But if you have a function like this:
function open(x) {
return x*y + 3;
}
it is an open expression because there are symbols in it which have not been defined in it. Namely, y. When looking at this function, we can't tell what y is and what does it mean, we don't know its value, so we cannot evaluate this expression. I.e. we cannot call this function until we tell what y is supposed to mean in it. This y is called a free variable.
This y begs for a definition, but this definition is not part of the function – it is defined somewhere else, in its "surrounding context" (also known as the environment). At least that's what we hope for :P
For example, it could be defined globally:
var y = 7;
function open(x) {
return x*y + 3;
}
Or it could be defined in a function which wraps it:
var global = 2;
function wrapper(y) {
var w = "unused";
return function(x) {
return x*y + 3;
}
}
The part of the environment which gives the free variables in an expression their meanings, is the closure. It is called this way, because it turns an open expression into a closed one, by supplying these missing definitions for all of its free variables, so that we could evaluate it.
In the example above, the inner function (which we didn't give a name because we didn't need it) is an open expression because the variable y in it is free – its definition is outside the function, in the function which wraps it. The environment for that anonymous function is the set of variables:
{
global: 2,
w: "unused",
y: [whatever has been passed to that wrapper function as its parameter `y`]
}
Now, the closure is that part of this environment which closes the inner function by supplying the definitions for all its free variables. In our case, the only free variable in the inner function was y, so the closure of that function is this subset of its environment:
{
y: [whatever has been passed to that wrapper function as its parameter `y`]
}
The other two symbols defined in the environment are not part of the closure of that function, because it doesn't require them to run. They are not needed to close it.

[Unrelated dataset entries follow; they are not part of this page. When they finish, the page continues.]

-- ==== Sys2Proof/Safety.lean ====
section
/-! DEFINITION. The words claims are stated in: what an access needs, what an error leaves, what an instruction may change, and the
invariants a step keeps. The register offsets are those of 10_state.md section 2. -/

namespace Sys2Proof.Machine

/-! ## Accesses and frames -/

/-- The platform completes an engine read, or write, at `a` (R583, R100, U16). -/
def Readable (s : State) (a : Nat) : Prop := busCheck s .read a = .ok ()
def Writable (s : State) (a : Nat) : Prop := busCheck s .write a = .ok ()

/-- The platform fails an engine read, or write, at `a` (R583). -/
def Fails (s : State) (d : Dir) (a : Nat) : Prop := a < 2 ^ 32 ∧ platFails s.plat d a = true

/-- `a` lies in none of the regions. -/
def Outside (rs : List Region) (a : Nat) : Prop := ∀ r ∈ rs, r.contains a = false

/-- Everything but the register window, the engine and the two fields of `SameView` is the same: all of memory among it. -/
def SameOutside (s t : State) : Prop :=
  t.mem = s.mem ∧ t.host = s.host ∧ t.plat = s.plat ∧ t.draws = s.draws ∧ t.rdata = s.rdata ∧ t.memData = s.memData ∧
    t.uncleaned = s.uncleaned ∧ t.stale = s.stale

/-- What the host and the engine can see of each other's writes is the same (R113, R119; logs 9 and 25). -/
def SameView (s t : State) : Prop := t.hidden = s.hidden ∧ t.unseen = s.unseen

/-- Every register whose offset is not listed reads as before. -/
def RegsSame (except : List (BitVec 8)) (s t : State) : Prop :=
  ∀ off, off ∉ except → readReg t.regs off = readReg s.regs off

/-- STATUS and the three ERR registers. -/
def errOffsets : List (BitVec 8) := [0x08#8, 0x0C#8, 0x10#8, 0x14#8]

/-- `t` is `s` after an error with this ERR_CODE word, ERR_POS and ERR_AUX (R14, R542, R572, R573, R115): the three registers hold them,
ERR = 1, BUSY = 0, DONE and STAGE kept, every other register kept, the engine idle, and every byte outside the regions the mode writes
as before. -/
def ErrorEntry (codeWord : Word) (pos aux : Nat) (s t : State) : Prop :=
  readReg t.regs 0x0C#8 = codeWord ∧ readReg t.regs 0x10#8 = trunc32 pos ∧ readReg t.regs 0x14#8 = trunc32 aux ∧
    t.regs.err = true ∧ t.regs.busy = false ∧ t.regs.done = s.regs.done ∧ t.regs.stage = s.regs.stage ∧
    RegsSame errOffsets s t ∧ t.eng.phase = .idle ∧ (∀ a, Outside s.regs.outputs a → t.byteAt a = s.byteAt a) ∧
    t.host = s.host ∧ t.plat = s.plat

/-- `s` with STATUS.STAGE set (R35). -/
def State.atStage (s : State) (g : Stage) : State := { s with regs := { s.regs with stage := g } }

/-- The engine moves next, from `e`: the host's list is empty, or its head, which `e` no longer has, gives the engine a turn (log 3). -/
def EngineNext (s e : State) : Prop :=
  (s.host = [] ∧ e = s) ∨ ∃ rest, s.host = .engine :: rest ∧ e = { s with host := rest }

/-- The engine moves next, from `e`, in a run nobody aborts. -/
def EngineTurn (s e : State) : Prop := EngineNext s e ∧ e.regs.busy = true ∧ e.eng.abortReq = false

/-- The address an instruction stores to: the inflated output's next byte (R431), the current byte of the current row (R503), none for
any other row. -/
def storeAddr (i : Instr) (s : State) : Option Nat :=
  match i with
  | .litFixed8 _ | .litFixed9 _ | .litDyn _ => some (s.regs.inflBase.toNat + s.eng.out)
  | .filtNone | .filtSub | .filtUp | .filtAvg | .filtPaeth =>
    some (s.regs.reconBase.toNat + s.eng.row * rb s + rowIndex s)
  | _ => none

/-- The result registers (R46). -/
def resultOffsets : List (BitVec 8) :=
  [0x40#8, 0x44#8, 0x48#8, 0x4C#8, 0x50#8, 0x54#8, 0x58#8, 0x5C#8, 0x60#8, 0x64#8, 0x68#8, 0x6C#8, 0x70#8, 0x74#8, 0x78#8, 0x7C#8]

/-- The read-write registers other than CTRL (R39, R40). -/
def rwOffsets : List (BitVec 8) := [0x18#8, 0x1C#8, 0x20#8, 0x24#8, 0x28#8, 0x2C#8, 0x30#8, 0x34#8, 0x38#8]

/-- The registers an instruction may change when it raises no error: the "Writes" of its rule. -/
def mayWrite (i : Instr) : List (BitVec 8) :=
  match i with
  | .wrCtrl _ _ _ _ => [0x04#8]
  | .startFull _ _ _ _ | .startInflate _ _ _ _ | .startUnfilter _ _ _ _ | .startCrc32 _ _ _ _ | .startReserved _ _ _ _ _
  | .abort _ _ _ _ _ => 0x04#8 :: errOffsets ++ resultOffsets
  | .wrStatus _ => [0x08#8]
  | .wrReg off _ => [off]
  | .rdReg _ => []
  | .sig => [0x08#8]
  | .chunkIhdr _ => [0x68#8, 0x40#8, 0x44#8, 0x48#8, 0x4C#8]
  | .chunkPlte _ => [0x68#8, 0x50#8, 0x54#8]
  | .chunkIdat _ | .chunkUnknownCritical _ _ | .chunkAncillary _ _ => [0x68#8]
  | .chunkIend _ => [0x68#8, 0x70#8, 0x74#8, 0x7C#8]
  | .litFixed8 _ | .litFixed9 _ | .litDyn _ => [0x58#8]
  | .eob => [0x78#8]
  | .filtNone | .filtSub | .filtUp | .filtAvg | .filtPaeth => [0x64#8, 0x08#8]
  | _ => []

/-! ## Operands as bytes -/

/-- The `n` bytes of IN from offset `base` on are readable and are `f 0`, `f 1`, and so on. -/
def InBytes (s : State) (base n : Nat) (f : Nat → Byte) : Prop := ∀ k < n, inByte s (base + k) = .ok (f k)

/-- The big-endian 32-bit number of `f k` to `f (k + 3)` (R11). -/
def be32At (f : Nat → Byte) (k : Nat) : Nat := be32Of (f k) (f (k + 1)) (f (k + 2)) (f (k + 3))

/-- The bytes `f 0` to `f (n - 1)`, in order. -/
def bytesOf (n : Nat) (f : Nat → Byte) : List Byte := (List.range n).map f

/-! ## Regions at START (R101, R120, R206) -/

/-- The region wraps past 2^32. -/
def Wraps (base len : Word) : Prop := 2 ^ 32 < base.toNat + len.toNat

/-- Two regions overlap: both non-empty, and an address in common. -/
def Overlap (b1 l1 b2 l2 : Word) : Prop :=
  0 < l1.toNat ∧ 0 < l2.toNat ∧ b1.toNat < b2.toNat + l2.toNat ∧ b2.toNat < b1.toNat + l1.toNat

/-- The mode uses INFL (FULL, INFLATE), or RECON (FULL, UNFILTER). -/
def UsesInfl (r : Regs) : Prop := r.mode.toNat = 0 ∨ r.mode.toNat = 1
def UsesRecon (r : Regs) : Prop := r.mode.toNat = 0 ∨ r.mode.toNat = 2

/-- The mode is not reserved and no region it uses wraps. -/
def RegionsFit (r : Regs) : Prop :=
  r.mode.toNat ≤ 3 ∧ ¬Wraps r.inBase r.inLen ∧ (UsesInfl r → ¬Wraps r.inflBase r.inflCap) ∧
    (UsesRecon r → ¬Wraps r.reconBase r.reconCap)

/-! ## What a byte of output leaves -/

/-- `t` is `s` after `Emit(b)` (R431), standing at phase `ph`: the byte at INFL index `st.out`, no other byte, INFL_LEN, no other register,
`st.out` and the two Adler accumulators. -/
def Emitted (b : Byte) (ph : Phase) (s t : State) : Prop :=
  t.byteAt (s.regs.inflBase.toNat + s.eng.out) = b ∧
    (∀ a, a ≠ s.regs.inflBase.toNat + s.eng.out → t.byteAt a = s.byteAt a) ∧
    readReg t.regs 0x58#8 = trunc32 (s.eng.out + 1) ∧ RegsSame [0x58#8] s t ∧
    t.eng = { s.eng with
      out := s.eng.out + 1
      s1 := (s.eng.s1 + b.toNat) % 65521
      s2 := (s.eng.s2 + (s.eng.s1 + b.toNat) % 65521) % 65521
      phase := ph } ∧
    t.host = s.host ∧ t.plat = s.plat ∧ t.draws = s.draws

/-- `t` is `s` after byte `i` of row `st.row` was written as `v` under filter `ft` (R495, R503, R505): the byte, no other byte; then the
next byte of the row, or with the row complete RECON_LEN and the next row, or after the last row the end of the run (R211). -/
def RowWritten (ft v : Byte) (i : Nat) (s t : State) : Prop :=
  t.byteAt (s.regs.reconBase.toNat + s.eng.row * rb s + i) = v ∧
    (∀ a, a ≠ s.regs.reconBase.toNat + s.eng.row * rb s + i → t.byteAt a = s.byteAt a) ∧
    (i + 1 < rb s → RegsSame [] s t ∧ t.eng = { s.eng with phase := .rowByte ft (i + 1) }) ∧
    (rb s ≤ i + 1 → readReg t.regs 0x64#8 = trunc32 ((s.eng.row + 1) * rb s) ∧ RegsSame [0x64#8, 0x08#8] s t) ∧
    (rb s ≤ i + 1 → s.eng.row + 1 < geomHeight s →
      readReg t.regs 0x08#8 = readReg s.regs 0x08#8 ∧ t.eng = { s.eng with row := s.eng.row + 1, phase := .row }) ∧
    (rb s ≤ i + 1 → geomHeight s ≤ s.eng.row + 1 →
      t.regs.done = true ∧ t.regs.busy = false ∧ t.regs.err = s.regs.err ∧ t.regs.stage = s.regs.stage ∧
        t.eng = { s.eng with row := s.eng.row + 1, phase := .idle }) ∧
    t.host = s.host ∧ t.plat = s.plat ∧ t.draws = s.draws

More on the theory behind that here:
https://stackoverflow.com/a/36878651/434562
It's worth to note that in the example above, the wrapper function returns its inner function as a value. The moment we call this function can be remote in time from the moment the function has been defined (or created). In particular, its wrapping function is no longer running, and its parameters which has been on the call stack are no longer there :P This makes a problem, because the inner function needs y to be there when it is called! In other words, it requires the variables from its closure to somehow outlive the wrapper function and be there when needed. Therefore, the inner function has to make a snapshot of these variables which make its closure and store them somewhere safe for later use. (Somewhere outside the call stack.)
And this is why people often confuse the term closure to be that special type of function which can do such snapshots of the external variables they use, or the data structure used to store these variables for later. But I hope you understand now that they are not the closure itself – they're just ways to implement closures in a programming language, or language mechanisms which allows the variables from the function's closure to be there when needed. There's a lot of misconceptions around closures which (unnecessarily) make this subject much more confusing and complicated than it actually is.

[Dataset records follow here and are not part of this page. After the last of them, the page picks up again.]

-- ==== Sys2Proof/Certificates/Slice0/Obligations.lean ====
section
/-! DEFINITION. The statements for the provers, in the order of OBLIGATIONS.json. Each names the rules of `spec/` it rests on. Nothing is
proved here. -/

section Statements

open Sys2Proof Sys2Proof.Machine

/-! ## Reset and the register window -/

/-- R56, R600: every offset of the window reads its reset value, the interrupt line is low, the engine is idle, no abort is pending. -/
def Obligations.ResetRegisters : Prop :=
  (∀ off : BitVec 8, readReg State.reset.regs off =
    if off = 0x00#8 then 0x504E4731#32 else if off = 0x04#8 then 0x00000040#32 else 0#32) ∧
  irqLine State.reset = false ∧ State.reset.eng.phase = .idle ∧ State.reset.eng.abortReq = false

/-- R600, R601, R602: the platform's reset from any state. Outside the regions the running mode writes memory keeps every byte, and while
idle all of it. That the host's list and the platform go on is the model's choice (log 19). -/
def Obligations.ResetFromAnyState : Prop :=
  ∀ (s : State) (rest : List HostOp), s.host = .reset :: rest →
    ∃ t, step s = .next t ∧ (∀ off, readReg t.regs off = readReg State.reset.regs off) ∧ irqLine t = false ∧
      t.eng.phase = .idle ∧ t.eng.abortReq = false ∧ t.host = rest ∧ t.plat = s.plat ∧
      (∀ a, s.regs.busy = false ∨ Outside s.regs.outputs a → t.byteAt a = s.byteAt a)

/-- R32, R33, R34, R35, R46, R575: what each bit of ID, CTRL and STATUS reads as, the reserved offsets, and the interrupt line over the
bits read. -/
def Obligations.RegisterFields : Prop :=
  ∀ s : State,
    readReg s.regs 0x00#8 = 0x504E4731#32 ∧
    (readReg s.regs 0x04#8).getLsbD 0 = false ∧ (readReg s.regs 0x04#8).getLsbD 1 = false ∧
    (readReg s.regs 0x04#8).extractLsb' 2 3 = s.regs.mode ∧ (readReg s.regs 0x04#8).getLsbD 5 = s.regs.irqEn ∧
    (readReg s.regs 0x04#8).getLsbD 6 = s.regs.fcheckEn ∧ (readReg s.regs 0x04#8).extractLsb' 7 25 = 0#25 ∧
    (readReg s.regs 0x08#8).getLsbD 0 = s.regs.busy ∧ (readReg s.regs 0x08#8).getLsbD 1 = s.regs.done ∧
    (readReg s.regs 0x08#8).getLsbD 2 = s.regs.err ∧ (readReg s.regs 0x08#8).getLsbD 3 = false ∧
    ((readReg s.regs 0x08#8).extractLsb' 4 4).toNat = s.regs.stage.code ∧ s.regs.stage.code ≤ 10 ∧
    (readReg s.regs 0x08#8).extractLsb' 8 24 = 0#24 ∧
    (∀ off : BitVec 8, off = 0x3C#8 ∨ 0x80 ≤ off.toNat → readReg s.regs off = 0#32) ∧
    irqLine s = ((readReg s.regs 0x04#8).getLsbD 5 && ((readReg s.regs 0x08#8).getLsbD 1 || (readReg s.regs 0x08#8).getLsbD 2))

/-- R212, R46, R109: RD_REG. The value is the register's, except that a result register read while BUSY = 1 gives a free value (log 7). No
register, no byte of memory and nothing of the engine changes. That a read of STATUS which shows DONE or ERR makes the output of the runs
before it visible to the host is R113 in the form of log 25. -/
def Obligations.ReadRegister : Prop :=
  ∀ (off : BitVec 8) (s : State), ∃ t, exec (.rdReg off) s = .next t ∧
    t.regs = s.regs ∧ t.eng = s.eng ∧ t.host = s.host ∧ t.plat = s.plat ∧ (∀ a, t.byteAt a = s.byteAt a) ∧
    t.uncleaned = s.uncleaned ∧ t.stale = s.stale ∧ t.hidden = s.hidden ∧
    t.unseen = (if off = 0x08#8 ∧ (s.regs.done = true ∨ s.regs.err = true) then [] else s.unseen) ∧
    (s.regs.busy = false ∨ off.toNat < 0x40 ∨ 0x7C < off.toNat → t.rdata = readReg s.regs off) ∧
    (s.regs.busy = true → 0x40 ≤ off.toNat → off.toNat ≤ 0x7C → t.rdata = Config.freeWord s.draws)

/-- R201, R605: WR_REG. While idle a read-write register takes the value; every other offset, and every write while busy, changes nothing. -/
def Obligations.WriteRegister : Prop :=
  ∀ (off : BitVec 8) (v : Word) (s : State), ∃ t, exec (.wrReg off v) s = .next t ∧
    (s.regs.busy = false → off ∈ rwOffsets → readReg t.regs off = v) ∧
    (∀ o, s.regs.busy = true ∨ off ∉ rwOffsets ∨ o ≠ off → readReg t.regs o = readReg s.regs o) ∧
    t.eng = s.eng ∧ SameOutside s t ∧ SameView s t

/-- R205: WR_STATUS. A 1 written to bit 1 or 2 clears DONE or ERR; no other bit of STATUS, no other register and nothing else changes; the
interrupt line follows. -/
def Obligations.AcknowledgeStatus : Prop :=
  ∀ (v : Word) (s : State), ∃ t, exec (.wrStatus v) s = .next t ∧
    (readReg t.regs 0x08#8).getLsbD 1 = ((readReg s.regs 0x08#8).getLsbD 1 && !v.getLsbD 1) ∧
    (readReg t.regs 0x08#8).getLsbD 2 = ((readReg s.regs 0x08#8).getLsbD 2 && !v.getLsbD 2) ∧
    (∀ k, k ≠ 1 → k ≠ 2 → (readReg t.regs 0x08#8).getLsbD k = (readReg s.regs 0x08#8).getLsbD k) ∧
    RegsSame [0x08#8] s t ∧
    irqLine t = (s.regs.irqEn && (s.regs.done && !v.getLsbD 1 || s.regs.err && !v.getLsbD 2)) ∧
    t.eng = s.eng ∧ SameOutside s t ∧ SameView s t

/-- R200: a CTRL write of any word, whichever row it is (WR_CTRL, START_FULL, START_INFLATE, START_UNFILTER, START_CRC32,
START_RESERVED, ABORT). Idle, MODE, IRQ_EN and FCHECK_EN are stored, START begins a run and ABORT does nothing. Busy, only IRQ_EN is
stored, ABORT is requested and START does nothing. -/
def Obligations.CtrlWrite : Prop :=
  ∀ (v : Word) (s : State), ∃ t, exec (instrOfWrite s.regs.busy 0x04#8 v) s = .next t ∧ SameOutside s t ∧
    (s.regs.busy = false → readReg t.regs 0x04#8 = v &&& 0x7C#32 ∧ t.regs.busy = v.getLsbD 0) ∧
    (s.regs.busy = false → v.getLsbD 0 = false → RegsSame [0x04#8] s t ∧ t.eng = s.eng ∧ SameView s t) ∧
    (s.regs.busy = true →
      readReg t.regs 0x04#8 = (readReg s.regs 0x04#8 &&& 0x5C#32) ||| (v &&& 0x20#32) ∧ RegsSame [0x04#8] s t ∧
      t.eng = { s.eng with abortReq := s.eng.abortReq || v.getLsbD 1 } ∧ SameView s t)

/-- R202 up to the configuration check, R575, R608: START_FULL, START_INFLATE, START_UNFILTER, START_CRC32 and START_RESERVED. The ERR and
result registers, DONE, ERR and a stale abort request are cleared, BUSY is set, the read-write registers and all of memory are kept, and
the run stands at its configuration check (STAGE shows CONFIG from here on: log 24). What the host has not cleaned stays hidden from the
run, and the regions the run writes are unseen until STATUS shows its end (R113, R119; logs 9 and 25). -/
def Obligations.StartClears : Prop :=
  ∀ (v : Word) (s : State), s.regs.busy = false → v.getLsbD 0 = true →
    ∃ t, exec (instrOfWrite false 0x04#8 v) s = .next t ∧
      readReg t.regs 0x04#8 = v &&& 0x7C#32 ∧ readReg t.regs 0x08#8 = 0x11#32 ∧
      (∀ off ∈ [0x0C#8, 0x10#8, 0x14#8] ++ resultOffsets, readReg t.regs off = 0#32) ∧
      (∀ off ∈ rwOffsets, readReg t.regs off = readReg s.regs off) ∧
      irqLine t = false ∧ t.eng = { s.eng with phase := .config, abortReq := false } ∧ SameOutside s t ∧
      t.hidden = s.uncleaned ∧ t.unseen = s.unseen ++ t.regs.outputs

/-- R202, R206, R565 (SUB 1), D8: START_RESERVED. The CTRL write starts a run, and its first engine step ends it with BadConfig SUB 1 and no
byte of memory changed, since a reserved mode writes no region (R101, R115). -/
def Obligations.ReservedModeFails : Prop :=
  ∀ (mode : BitVec 3) (a q f : Bool) (rsv : BitVec 25) (s : State), 4 ≤ mode.toNat → s.regs.busy = false →
    ∃ t, exec (.startReserved mode a q f rsv) s = .next t ∧ ∀ e, EngineNext t e → ∃ u, step t = .next u ∧
      ErrorEntry 0x00010615#32 0x04 mode.toNat e u ∧ u.regs.mode = mode ∧ u.regs.stage = .config ∧
      (∀ x, u.byteAt x = s.byteAt x)

/-- R206, R565, R120: the configuration check, in its order: reserved mode, a region that wraps (IN, INFL, RECON), two regions that
overlap ((IN, INFL), (IN, RECON), (INFL, RECON)), else the first stage of the mode's own sequence is entered next (a step of its own:
log 4), with nothing changed but STAGE. -/
def Obligations.ConfigCheck : Prop :=
  ∀ z s : State, EngineTurn z s → s.eng.phase = .config →
    ∃ t, step z = .next t ∧
      (3 < s.regs.mode.toNat → ErrorEntry 0x00010615#32 0x04 s.regs.mode.toNat (s.atStage .config) t) ∧
      (s.regs.mode.toNat ≤ 3 → Wraps s.regs.inBase s.regs.inLen →
        ErrorEntry 0x00020615#32 0x18 s.regs.inLen.toNat (s.atStage .config) t) ∧
      (¬Wraps s.regs.inBase s.regs.inLen → UsesInfl s.regs → Wraps s.regs.inflBase s.regs.inflCap →
        ErrorEntry 0x00020615#32 0x20 s.regs.inflCap.toNat (s.atStage .config) t) ∧
      (¬Wraps s.regs.inBase s.regs.inLen → (UsesInfl s.regs → ¬Wraps s.regs.inflBase s.regs.inflCap) → UsesRecon s.regs →
        Wraps s.regs.reconBase s.regs.reconCap →
        ErrorEntry 0x00020615#32 0x28 s.regs.reconCap.toNat (s.atStage .config) t) ∧
      (RegionsFit s.regs → UsesInfl s.regs → Overlap s.regs.inBase s.regs.inLen s.regs.inflBase s.regs.inflCap →
        ErrorEntry 0x00030615#32 0x18 0x20 (s.atStage .config) t) ∧
      (RegionsFit s.regs → UsesRecon s.regs →
        (UsesInfl s.regs → ¬Overlap s.regs.inBase s.regs.inLen s.regs.inflBase s.regs.inflCap) →
        Overlap s.regs.inBase s.regs.inLen s.regs.reconBase s.regs.reconCap →
        ErrorEntry 0x00030615#32 0x18 0x28 (s.atStage .config) t) ∧
      (RegionsFit s.regs → s.regs.mode = 0#3 → ¬Overlap s.regs.inBase s.regs.inLen s.regs.inflBase s.regs.inflCap →
        ¬Overlap s.regs.inBase s.regs.inLen s.regs.reconBase s.regs.reconCap →
        Overlap s.regs.inflBase s.regs.inflCap s.regs.reconBase s.regs.reconCap →
        ErrorEntry 0x00030615#32 0x20 0x28 (s.atStage .config) t) ∧
      (RegionsFit s.regs → (UsesInfl s.regs → ¬Overlap s.regs.inBase s.regs.inLen s.regs.inflBase s.regs.inflCap) →
        (UsesRecon s.regs → ¬Overlap s.regs.inBase s.regs.inLen s.regs.reconBase s.regs.reconCap) →
        (s.regs.mode = 0#3 → ¬Overlap s.regs.inflBase s.regs.inflCap s.regs.reconBase s.regs.reconCap) →
        t = { s.atStage .config with
          eng := { s.eng with
            phase := .enter
              (if s.regs.mode = 0#3 then .signature else if s.regs.mode = 1#3 then .zlibHeader
                else if s.regs.mode = 2#3 then .unfilter else .crc) } })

Kyle's answer is pretty good. I think the only additional clarification is that the closure is basically a snapshot of the stack at the point that the lambda function is created. Then when the function is re-executed the stack is restored to that state before executing the function. Thus as Kyle mentions, that hidden value (count) is available when the lambda function executes.
A closure is a function that can reference state in another function. For example, in Python, this uses the closure "inner":
def outer (a):
b = "variable in outer()"
def inner (c):
print a, b, c
return inner
# Now the return value from outer() can be saved for later
func = outer ("test")
func (1) # prints "test variable in outer() 1
To help facilitate understanding of closures it might be useful to examine how they might be implemented in a procedural language. This explanation will follow a simplistic implementation of closures in Scheme.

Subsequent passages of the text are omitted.